Development¶
Set up environment¶
git clone https://github.com/opentargets/OnToma.git
python3 -m venv env
source env/bin/activate
pip install --editable .
Install development packages¶
python3 -m pip install --upgrade \
build pip twine \
pytest \
sphinx sphinx-rtd-theme
Adding a dependency¶
Installation dependencies are stored in the setup.py
file, in the install_requires
section.
Releasing a new version¶
- Modify the version in the
VERSION
file. - Add a tag:
git tag $(cat VERSION) && git push origin --tags
. - Create a release on GitHub.
- Generate distribution archives:
python3 -m build
. - Upload the release:
python3 -m twine upload dist/*
. Use the usual login and password for PyPi.
Performing a comparison benchmark¶
This can be used in case of major updates to OnToma algorithm to make sure they don’t break things significantly.
- Call
benchmark/sample.sh
to create a random sample of input strings. This will fetch 100 random records each from ClinVar, PhenoDigm, and gene2phenotype sources. Together they are thought to cover a wide range of use case well. Due to deduplication, the final filesample.txt
may contain slightly less than 300 records. - Optionally, to add some additional samples from PanelApp JSON file, you can do:
jq 'keys[]' diseaseToEfo_results.json | tr -d '"' | shuf -n 100 >> sample.txt; sort -uf -o sample.txt sample.txt
. - Process the file so that the final output format is a two column TSV file with the following columns: original query; full URI for an EFO term. Do not include the header.

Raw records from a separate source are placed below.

/-- Offers one access for each distinct 64-byte granule of DRAM that the lanes address; the lanes with their places. -/
def State.loadOffer (s : State) (k : Kernel) (l : List (Nat × Nat)) (n : Nat) :
    State × List (Nat × Nat × Option (Nat × Nat)) :=
  let dram := (l.filter fun e => 0x80000000 ≤ e.2 && k.farDev e.2 < 0x800000000).map fun e => k.farDev e.2
  let blocks := (dram.map (· / 64)).eraseDups
  let (s, accs) := blocks.foldl (fun (acc : State × List (Nat × Nat × Nat)) b =>
    let (lo, cnt) := granuleSpan dram n b
    let (s, id) := acc.1.dramOffer { port := 3, write := false, addr := lo, data := List.replicate cnt 0, who := k.who }
    (s, acc.2 ++ [(b, id, lo)])) (s, [])
  (s, l.map fun e =>
    if e.2 < 0x80000000 then (e.1, e.2, none)
    else
      let d := k.farDev e.2
      (e.1, e.2, if d < 0x800000000 then
        (accs.find? fun a => a.1 == d / 64).map fun a => (a.2.1, d - a.2.2) else none))

/-- The data of one lane; none where an uncorrectable error is met (R269). -/
def State.laneData (s : State) (g : Nat) (k : Kernel) (n : Nat) (e : Nat × Nat × Option (Nat × Nat)) :
    State × Option (List Byte) :=
  let a := e.2.1
  if a < 0x80000000 then s.rdChk (localAddr g + a) n k.who
  else
    let dev := k.farDev a
    let (s, d) := match e.2.2 with
      | some (id, off) =>
        match s.accAt id with
        | some x => (s, if x.bad then none else some ((x.data.drop off).take n))
        | none => (s, none)
      | none => s.rdMem dev n k.who
    (s, d.map (overlay k.posted dev))

/-- Fills the destination from the lanes' data, or gives the address that met an uncorrectable error. -/
def State.loadFill (s : State) (g : Nat) (k : Kernel) (x : CaLoad) : State × Except Nat Kernel :=
  let n := if x.pair then 8 else 4
  x.lanes.foldl (fun acc e =>
    match acc with
    | (s, .error a) => (s, .error a)
    | (s, .ok y) =>
      match s.laneData g k n e with
      | (s, none) => (s, .error e.2.1)
      | (s, some d) =>
        let r : CaReg := ⟨x.uni, x.dest⟩
        (s, .ok (if x.pair then y.put2 e.1 r (ofLe d) else y.put1 e.1 r (ofLe d)))) (s, .ok k)

/-- LDW and LDD: at once from local memory, after a wait with far lanes. -/
def State.caLoad (s : State) (g : Nat) (k : Kernel) (w : Nat) (pair : Bool) : State × CaRes :=
  let d := iD w
  let n := if pair then 8 else 4
  if !caUses d [iA w] || (pair && !d.even) then (s, .bad 1)
  else
    let l := k.lanesAt w
    match s.lanesFault k l n false with
    | (s, some f) => (s, .park f.1 0 0 (some f.2))
    | (s, none) =>
      if l.any fun e => 0x80000000 ≤ e.2 then
        let (s, places) := s.loadOffer k l n
        (s, .go { k with load := some ⟨d.num, d.uni, pair, places⟩ })
      else match s.loadFill g k ⟨d.num, d.uni, pair, l.map fun e => (e.1, e.2, none)⟩ with
        | (s, .error a) => (s, .park 5 0 0 (some a))
        | (s, .ok k) => (s, .go k.next)

/-! ## Stores (R268) -/

/-- STW and STD: where lanes name one address, the highest lane's data is kept; far stores are posted. -/
def State.caStore (s : State) (g : Nat) (k : Kernel) (w : Nat) (pair : Bool) : State × CaRes :=
  let d := iD w
  let n := if pair then 8 else 4
  if !caUses d [iA w] || (pair && !d.even) then (s, .bad 1)
  else
    let l := k.lanesAt w
    match s.lanesFault k l n true with
    | (s, some f) => (s, .park f.1 0 0 (some f.2))
    | (s, none) =>
      let keep := l.filter fun e => !l.any fun f => f.2 == e.2 && decide (e.1 < f.1)
      let (s, k) := keep.foldl (fun (acc : State × Kernel) e =>
        let (s, k) := acc
        let v := leBytes n (if pair then k.rd2 e.1 d else k.rd e.1 d)
        if e.2 < 0x80000000 then ((s.wrChk (localAddr g + e.2) v k.who).1, k)
        else
          let dev := k.farDev e.2
          let (s, acc) := if dev < 0x800000000 then
              let (s, id) := s.dramOffer { port := 3, write := true, addr := dev, data := v, who := k.who }
              (s, some id)
            else (s, none)
          (s, { k with posted := k.posted ++ [(⟨dev, v, acc⟩ : Posted)] })) (s, k)
      (s, .go k.next)

/-- R268: a kernel's posted far store completes. -/
def State.caPostedDone (s : State) (g : Nat) (k : Kernel) (p : Posted) : State × Kernel :=
  let (s, err) := match p.acc with
    | some id => s.dramEndWrite id
    | none => s.wrMem p.dev p.bytes k.who
  let s := if err then
      let (gr, flags) := s.failedGranule p.dev p.bytes.length
      let (memid, _, addr) := memInfo gr
      let syn := s.eccSyn 5
      s.tick.record { k.who.src 0x0B 0x0010 2 with
        dkind := 1, unit := g, detail := memDetail addr memid syn flags (if memid = 0xF0 then 3 else 0xF) }
    else s
  (s, { k with posted := k.posted.erase p, postErr := k.postErr || err })

/-- Completes every posted store of a kernel. -/
def State.caPostedAll (s : State) (g : Nat) (k : Kernel) : State × Kernel :=
  k.posted.foldl (fun acc p => acc.1.caPostedDone g acc.2 p) (s, k)

/-- A far load that waits takes its accesses away. -/
def State.dropLoad (s : State) (k : Kernel) : State :=
  match k.load with
  | some x => (x.lanes.filterMap fun e => e.2.2.map (·.1)).eraseDups.foldl (fun s id => s.dramTake id) s
  | none => s

/-! ## Ending (R274, R289) -/

/-- STAT of the launch block. -/
def caStat (g cause : Nat) : Nat := g + 8 + 0x100 * cause

/-- R274: the kernel ends as abandoned: STAT and the completion are sent, tokens and the group are free. -/
def State.abandonKernel (s : State) (g : Nat) (k : Kernel) (cause : Nat) : State :=
  let r := k.launch.req
  let s := (s.dropLoad k).blockWrite r 4 (leBytes 4 (caStat g cause))
  ((s.bump (caKey g 0x38)).freeGroup g).complete r 4 0x10

/-! ## The park's outcome (R290) -/

/-- Table 15.3 PARK: the next entry of a group. -/
def State.parkNext (s : State) (g : Nat) : Option DEntry := s.siteNext 0x08 fun e => leAt e.body 0 1 == g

- For OnToma pre-v1.0.0, use:
time ontoma sample.txt - | awk -F$'\t' '{if (length($2) != 0) {print $1 "\t" $2}}' | tail -n+2 > ontoma_old.txt
. - For OnToma v1.0.0+, use:
time ontoma --cache-dir EFO_CACHE --columns query,id_full_uri <sample.txt | tail -n+2 >ontoma_new.txt
.
- For OnToma pre-v1.0.0, use:
- Collate the results by using
benchmark/collate.py --old ontoma_old.txt --new ontoma_new.txt > benchmark_comparison.txt
. Load the resulting file into Google Sheets and manually mark the mappings as good/bad/uncertain. Exact, letter to letter matches are marked as good automatically.